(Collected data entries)

────────────────────

-- ==== Sys2Proof/Machine/Dtu.lean ====
section
/-! DEFINITION. Device translation (R159–R193, R764, R765): declared ranges, walks, TLBs, permissions and faults; and the
translated reads and writes of host memory that the engines make. -/

namespace Sys2Proof.Machine

/-- Fault types (R181). -/
def ftInvalid : Nat := 0x01
def ftFormat : Nat := 0x02
def ftRange : Nat := 0x03
def ftAsid : Nat := 0x04
def ftRead : Nat := 0x10
def ftWrite : Nat := 0x11
def ftExec : Nat := 0x12
def ftUser : Nat := 0x13
def ftSe : Nat := 0x14
def ftWalkAccess : Nat := 0x20
def ftWalkTarget : Nat := 0x21
def ftDataAccess : Nat := 0x22

/-- A fault: its type and level (R182). -/
structure XFault where
  type : Nat
  level : Nat
  deriving DecidableEq, Repr

/-- The detail a completion carries for a fault (R182). -/
def XFault.detail (f : XFault) : Nat := f.type + 256 * f.level

/-- The rights of R170 an access needs, in the order they are reported: bit of the leaf and fault. -/
def Acc.needs : Acc → List (Nat × Nat)
  | .fetch => [(1, ftRead), (3, ftExec)]
  | .shadowRead => [(1, ftRead)]
  | .shadowWrite => [(2, ftWrite)]
  | .localRead => [(1, ftRead)]
  | .localWrite => [(2, ftWrite)]
  | .remoteWrite => [(2, ftWrite)]
  | .remoteRead => [(1, ftRead)]
  | .remoteAtomic => [(1, ftRead), (2, ftWrite)]

/-- Whether an access is a remote one at a target. -/
def Acc.remote : Acc → Bool
  | .remoteWrite | .remoteRead | .remoteAtomic => true
  | _ => false

/-- The first check of a leaf's rights that an access fails (R170, R171): the rights, then U, then SE. -/
def leafFault (r : XReq) (rights : Nat) : Option Nat :=
  match r.acc.needs.find? (fun n => !nbit rights n.1) with
  | some n => some n.2
  | none =>
    if r.user && !nbit rights 4 then some ftUser
    else if r.acc.remote && nbit rights 5 && !r.allowSe then some ftSe
    else none

/-- Whether a table address lies in the declared ranges of a link (R163). -/
def Module.inRanges (m : Module) (link table : Nat) : Bool :=
  (List.range 16).any fun i =>
    m.flag (F.dtuRbaseEn i) && decide (m.get (F.dtuRbaseLink i) = link) &&
    decide (m.get (F.dtuRbaseBase i) ≤ table / 4096) && decide (table / 4096 ≤ m.get (F.dtuRlimLimit i))

/-- Whether a virtual address is in range for W bits (R169). -/
def vaInRange (w va : Nat) : Bool := decide (va / 2 ^ (w - 1) = 0) || decide (va / 2 ^ (w - 1) = 2 ^ (65 - w) - 1)

/-- The slot of a list that covers a page of an address space. -/
def findSlot (l : List TlbSlot) (asid vpn : Nat) : Option TlbSlot :=
  l.find? (fun s => decide (s.asid = asid) && decide (s.vpn ≤ vpn) && decide (vpn < s.vpn + s.pages))

/-- A list with one more entry at its front, held to a capacity: the oldest entry leaves (R178; DESIGN CHOICE, log 8). -/
def pushCap {α : Type} (cap : Nat) (l : List α) (a : α) : List α := (a :: l).take cap

/-- A translation found by an engine: its micro-TLB, then the shared TLB. -/
def Module.tlbHit (m : Module) (r : XReq) : Option TlbSlot :=
  match findSlot (KMap.getD m.dtu.micro r.engine []) r.asid (r.va / 4096) with
  | some s => some s
  | none => findSlot m.dtu.tlb r.asid (r.va / 4096)

/-- The module with a slot in an engine's micro-TLB (64 entries). -/
def Module.microFill (m : Module) (engine : Nat) (s : TlbSlot) : Module :=
  let l := KMap.getD m.dtu.micro engine []
  if l.contains s then m
  else { m with dtu := { m.dtu with micro := KMap.put m.dtu.micro engine (pushCap 64 l s) } }

/-- The fault is recorded and raised (R183). -/
def Module.logFault (m : Module) (r : XReq) (f : XFault) : Module :=
  let m := m.count pgDtu 5
  let m1 :=
    if m.flag F.dtuFltlogValid then m.put F.dtuFltlogOverrun 1
    else
      let m := m.put F.dtuFltlogValid 1
      let m := m.put F.dtuFltlogSource r.source
      let m := m.put F.dtuFltlogType f.type
      let m := m.put F.dtuFltlogLevel f.level
      let m := m.put F.dtuFltlogAsid r.asid
      let m := m.put F.dtuFltlogObject r.object
      m.put F.dtuFltvaVa r.va
  m1.raise pgDtu Ev.dtuFault

/-- Where a translation stands: it needs a read, it is done, or it has failed. -/
inductive WStep where
  | read (w : Walk)
  | done (pa : Nat) (se : Bool)
  | fail (f : XFault)
  deriving DecidableEq, Repr

/-- The physical address a slot gives, or the fault of its rights (R170, R179, R182: level 1). -/
def slotResult (r : XReq) (s : TlbSlot) : WStep :=
  match leafFault r s.rights with
  | some t => .fail ⟨t, 1⟩
  | none => .done ((s.ppn + (r.va / 4096 - s.vpn)) * 4096 + r.va % 4096) (nbit s.rights 5)

/-- From a table of a level: pass the levels the walk cache knows, check the range, and ask for the entry's read
(R163, R164). -/
def Module.descend (m : Module) (r : XReq) (link : Nat) : Nat → Nat → WStep
  | 0, _ => .fail ⟨ftInvalid, 0⟩
  | l + 1, table =>
    match if l = 0 then none else m.dtu.walkCache.find? (fun w => decide (w.asid = r.asid) && decide (w.level = l + 1) &&
        decide (w.prefx = r.va / 2 ^ (12 + 9 * l))) with
    | some w => m.descend r link l (w.ppn * 4096)
    | none =>
      if m.inRanges link table then .read { req := r, level := l + 1, table := table, walkLink := link, stale := false }
      else .fail ⟨ftWalkTarget, l + 1⟩

/-- The walk from a known ASID entry. -/
def Module.walkFromEntry (m : Module) (r : XReq) (w0 w1 : Word) : WStep :=
  if !bit w0 0 then .fail ⟨ftAsid, 0⟩
  else if bits w0 2 1 = 3 then .fail ⟨ftFormat, 0⟩
  else
    let n := 3 + bits w0 2 1
    if !vaInRange (12 + 9 * n) r.va then .fail ⟨ftRange, 0⟩
    else m.descend r (bits w1 1 0) n (bits w0 63 12 * 4096)

/-- Whether the DTU translates (R764). -/
def Module.dtuOn (m : Module) : Bool :=
  m.flag (F.pgEnable pgDtu) && decide (4 ≤ m.get F.dtuAstabSize) && decide (m.get F.dtuAstabSize ≤ 16)

/-- The start of a translation: the TLBs, then a walk. -/
def Module.startWalk (m : Module) (r : XReq) : WStep :=
  if !m.dtuOn || decide (2 ^ m.get F.dtuAstabSize ≤ r.asid) then .fail ⟨ftAsid, 0⟩
  else
    match KMap.get m.dtu.asidCache r.asid with
    | some (w0, w1) => m.walkFromEntry r w0 w1
    | none => .read { req := r, level := 0, table := m.get F.dtuAstabBase * 4096 + 16 * r.asid,
                      walkLink := m.get F.dtuAstabLink, stale := false }

/-- The bus address a walk's read goes to (R160, R165). -/
def Walk.addr (w : Walk) : Nat :=
  if w.level = 0 then w.table
  else w.table + 8 * (w.req.va / 2 ^ (12 + 9 * (w.level - 1)) % 512)

/-- The slot a leaf fills (R178, R179), and whether its hint did not agree. -/
def leafSlot (asid va : Nat) (pte : Word) : TlbSlot × Bool :=
  let vpn := va % 2 ^ 64 / 4096
  let ppn := bits pte 56 12
  let n := match bits pte 7 6 with
    | 1 => 16
    | 2 => 512
    | _ => 1
  if ppn % n = vpn % n then (⟨asid, vpn - vpn % n, n, ppn - ppn % n, bits pte 5 0⟩, false)
  else (⟨asid, vpn, 1, ppn, bits pte 5 0⟩, true)

/-- A read of a walk has returned (R175): the walk continues, fills a slot, or fails. A walk that the DTU's enable has left behind
fails (R764). -/
def Module.walkReturn (m : Module) (w : Walk) (data : Option (List Word)) : WStep × Module :=
  let m := m.count pgDtu 3
  if !m.dtuOn then (.fail ⟨ftAsid, 0⟩, m)
  else
  match data with
  | none => (.fail ⟨ftWalkAccess, w.level⟩, m)
  | some ws =>
    let d0 := (ws[0]?).getD 0
    if w.level = 0 then
      let d1 := (ws[1]?).getD 0
      let m1 := if bit d0 0 && !w.stale then
          { m with dtu := { m.dtu with asidCache := (KMap.put m.dtu.asidCache w.req.asid (d0, d1)).take 256 } } else m
      (match m1.walkFromEntry w.req d0 d1 with
        | .read w' => .read { w' with stale := w.stale }
        | x => x, m1)
    else if !bit d0 0 then (.fail ⟨ftInvalid, w.level⟩, m)
    else if bits d0 11 8 ≠ 0 || bits d0 63 57 ≠ 0 || (w.level = 1 && bits d0 7 6 = 3) then (.fail ⟨ftFormat, w.level⟩, m)
    else if w.level = 1 then
      let (s, bad) := leafSlot w.req.asid w.req.va d0
      match slotResult w.req s with
      | .done pa se =>
        let m := if bad then m.count pgDtu 4 else m
        let m := if w.stale then m
          else ({ m with dtu := { m.dtu with tlb := pushCap 8192 m.dtu.tlb s } }).microFill w.req.engine s
        (.done pa se, m)
      | x => (x, m)
    else
      let ent : WalkEnt := ⟨w.req.asid, w.level, w.req.va / 2 ^ (12 + 9 * (w.level - 1)), bits d0 56 12⟩
      let m1 := if w.stale then m
        else { m with dtu := { m.dtu with walkCache := pushCap 512 m.dtu.walkCache ent } }
      (match m1.descend w.req w.walkLink (w.level - 1) (bits d0 56 12 * 4096) with
        | .read w' => .read { w' with stale := w.stale }
        | x => x, m1)

/-- Where a translation stands at its start, with its counters: a hit, or a walk to make. -/
def Module.lookup (m : Module) (r : XReq) : WStep × Module :=
  let m := m.count pgDtu 0
  if !m.dtuOn then (.fail ⟨ftAsid, 0⟩, m)
  else
    match m.tlbHit r with
    | some s => (slotResult r s, m.microFill r.engine s)
    | none => (m.startWalk r, (m.count pgDtu 1).count pgDtu 2)

/-- A walk made to its end within one command, from the answers the command shows. -/
def Module.walkAll (m : Module) (e : Env) : Nat → WStep → WStep × Module
  | 0, s => (s, m)
  | n + 1, .read w =>
    let data := m.readWords e w.walkLink (if w.level = 0 then 2 else 1) w.addr
    let (s, m1) := m.readDone.walkReturn w data
    m1.walkAll e n s
  | _ + 1, s => (s, m)

/-- The result of a translation (R161–R183). -/
inductive TrRes where
  | ok (pa : Nat) (se : Bool)
  | fault (f : XFault)
  deriving DecidableEq, Repr

/-- A translation within one command; a fault is recorded (R183). -/
def Module.translate (m : Module) (e : Env) (r : XReq) : TrRes × Module :=
  let (s0, m) := m.lookup r
  let (s, m) := m.walkAll e 8 s0
  match s with
  | .done pa se => (.ok pa se, m)
  | .fail f => (.fault f, m.logFault r f)
  | .read w => (.fault ⟨ftInvalid, w.level⟩, m)

/-! ## Translated accesses -/

/-- The length of the part of a buffer that lies in the first page. -/
def pagePart (va n : Nat) : Nat := min n (4096 - va % 4096)

/-- A translated read, page by page (R176, R177): the bytes, or the fault and the offset at which it was found. Bus errors are
DATA_ACCESS faults (R765). -/
def Module.readVirtAux (m : Module) (e : Env) (link : Nat) (r : XReq) : Nat → Nat → Nat → List Byte →
    (Except (XFault × Nat) (List Byte)) × Module
  | 0, _, _, acc => (.ok acc, m)
  | fuel + 1, off, n, acc =>
    if n = 0 then (.ok acc, m)
    else
      let r1 := { r with va := (r.va + off) % 2 ^ 64 }
      let k := pagePart r1.va n
      match m.translate e r1 with
      | (.fault f, m1) => (.error (f, off), m1)
      | (.ok pa _, m1) =>
        let m2 := (m1.count (pgHost link) 2).readDone
        match m1.readBytes e link pa k with
        | none => (.error (⟨ftDataAccess, 1⟩, off), m2.logFault r1 ⟨ftDataAccess, 1⟩)
        | some bs => (m2.countUp (pgHost link) 0 k).readVirtAux e link r fuel (off + k) (n - k) (acc ++ bs)

/-- A translated read of `n` bytes. -/
def Module.readVirt (m : Module) (e : Env) (link : Nat) (r : XReq) (n : Nat) :
    (Except (XFault × Nat) (List Byte)) × Module :=
  m.readVirtAux e link r (n / 4096 + 2) 0 n []

/-- A translated write, page by page (R176): posted, in address order; none where it is issued whole, else the fault and the
offset at which it was found, with the earlier pages written. -/
def Module.writeVirtAux (m : Module) (e : Env) (link : Nat) (r : XReq) : Nat → Nat → List Byte →
    Option (XFault × Nat) × Module
  | 0, _, _ => (none, m)
  | fuel + 1, off, bs =>
    if bs.isEmpty then (none, m)
    else
      let r1 := { r with va := (r.va + off) % 2 ^ 64 }
      let k := pagePart r1.va bs.length
      match m.translate e r1 with
      | (.fault f, m1) => (some (f, off), m1)
      | (.ok pa _, m1) =>
        let m2 := ((m1.emit (.hostWrite link pa (bs.take k))).countUp (pgHost link) 1 k).count (pgHost link) 3
        m2.writeVirtAux e link r fuel (off + k) (bs.drop k)

/-- A translated write of some bytes. -/
def Module.writeVirt (m : Module) (e : Env) (link : Nat) (r : XReq) (bs : List Byte) : Option (XFault × Nat) × Module :=
  m.writeVirtAux e link r (bs.length / 4096 + 2) 0 bs

/-- Whether some of the pages of `n` bytes translate to a page with side effects (R172): asked before any access, which changes
nothing. -/
def Module.seAhead (m : Module) (e : Env) (r : XReq) (n : Nat) : Bool :=
  (List.range (n / 4096 + 2)).any fun i =>
    let off := if i = 0 then 0 else 4096 * i - r.va % 4096
    decide (off < n) && (match (m.translate e { r with va := (r.va + off) % 2 ^ 64 }).1 with
      | .ok _ se => se
      | .fault _ => false)

/-- A write to a bus address, not translated (R95). -/
def Module.busWrite (m : Module) (link addr : Nat) (bs : List Byte) : Module :=
  ((m.emit (.hostWrite link addr bs)).countUp (pgHost link) 1 bs.length).count (pgHost link) 3

/-! ## Enable and invalidation -/

/-- Every cache of the DTU is dropped (R186, R764). -/
def Module.dtuDrop (m : Module) : Module := { m with dtu := Dtu.init }

/-- Fetches in flight use a translation that has been dropped: what their walks find enters no cache (R191, R192, R764). -/
def Module.staleFetches (m : Module) : Module :=
  let mark (rt : WqRt) : WqRt := { rt with fetch := rt.fetch.map (fun f =>
    { f with stale := true, walk := f.walk.map (fun w => { w with stale := true }) }) }
  { m with q := { m.q with wqRt := m.q.wqRt.map (fun p => (p.1, mark p.2)) } }

/-- A write of DTU.PG_CTL (R764): a change of enable drops every cache. -/
def Module.dtuEnable (m : Module) (w : Wr) : Module :=
  let a := pgDtu * 0x1000 + 0x18
  let m1 := m.pageCtl a w
  if m.reaches a && touches w.half 0 0 && bits w.value 0 0 ≠ m.get (F.pgEnable pgDtu) then
    (m1.put (F.pgEnable pgDtu) (bits w.value 0 0)).dtuDrop.staleFetches
  else m1

/-- Meaning of DTU_ENABLE (R764). -/
def execDtuEnable (w : Wr) (s : State) : Res := s.runAs w.master fun m => m.dtuEnable w

/-- What an INVALIDATE_TLB selects (R187). -/
inductive TlbSel where
  | all
  | asid (n : Nat)
  | pages (asid vpn count : Nat)
  deriving DecidableEq, Repr

/-- Whether a slot covers a selected page (R189). -/
def TlbSel.hits (sel : TlbSel) (s : TlbSlot) : Bool :=
  match sel with
  | .all => true
  | .asid n => decide (s.asid = n)
  | .pages a v c => decide (s.asid = a) && decide (s.vpn < v + c) && decide (v < s.vpn + s.pages)

/-- Whether an ASID's walk-cache entries are dropped (R189). -/
def TlbSel.walkHit (sel : TlbSel) (a : Nat) : Bool :=
  match sel with
  | .all => true
  | .asid n => decide (n = a)
  | .pages n _ c => decide (n = a) && decide (0 < c)

/-- Whether an ASID's cached table entry is dropped (R189). -/
def TlbSel.asidHit (sel : TlbSel) (a : Nat) : Bool :=
  match sel with
  | .all => true
  | .asid n => decide (n = a)
  | .pages _ _ _ => false

/-- The selected translations leave every cache (R189); walks and fetches that use them are marked (R191, R192). -/
def Module.tlbDrop (m : Module) (sel : TlbSel) : Module :=
  let d := m.dtu
  let d1 : Dtu :=
    { tlb := d.tlb.filter (fun s => !sel.hits s)
      micro := d.micro.map (fun p => (p.1, p.2.filter (fun s => !sel.hits s)))
      walkCache := d.walkCache.filter (fun w => !sel.walkHit w.asid)
      asidCache := d.asidCache.filter (fun p => !sel.asidHit p.1) }
  { m with dtu := d1 }.staleFetches

end Sys2Proof.Machine
end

────────────────────

- _Brief_
Using the entries above, quote each line verbatim from the first through the line that contains "def ftExec : Nat := 0x12".

- _Result_
-- ==== Sys2Proof/Machine/Dtu.lean ====
section
/-! DEFINITION. Device translation (R159–R193, R764, R765): declared ranges, walks, TLBs, permissions and faults; and the
translated reads and writes of host memory that the engines make. -/

namespace Sys2Proof.Machine

/-- Fault types (R181). -/
def ftInvalid : Nat := 0x01
def ftFormat : Nat := 0x02
def ftRange : Nat := 0x03
def ftAsid : Nat := 0x04
def ftRead : Nat := 0x10
def ftWrite : Nat := 0x11
def ftExec : Nat := 0x12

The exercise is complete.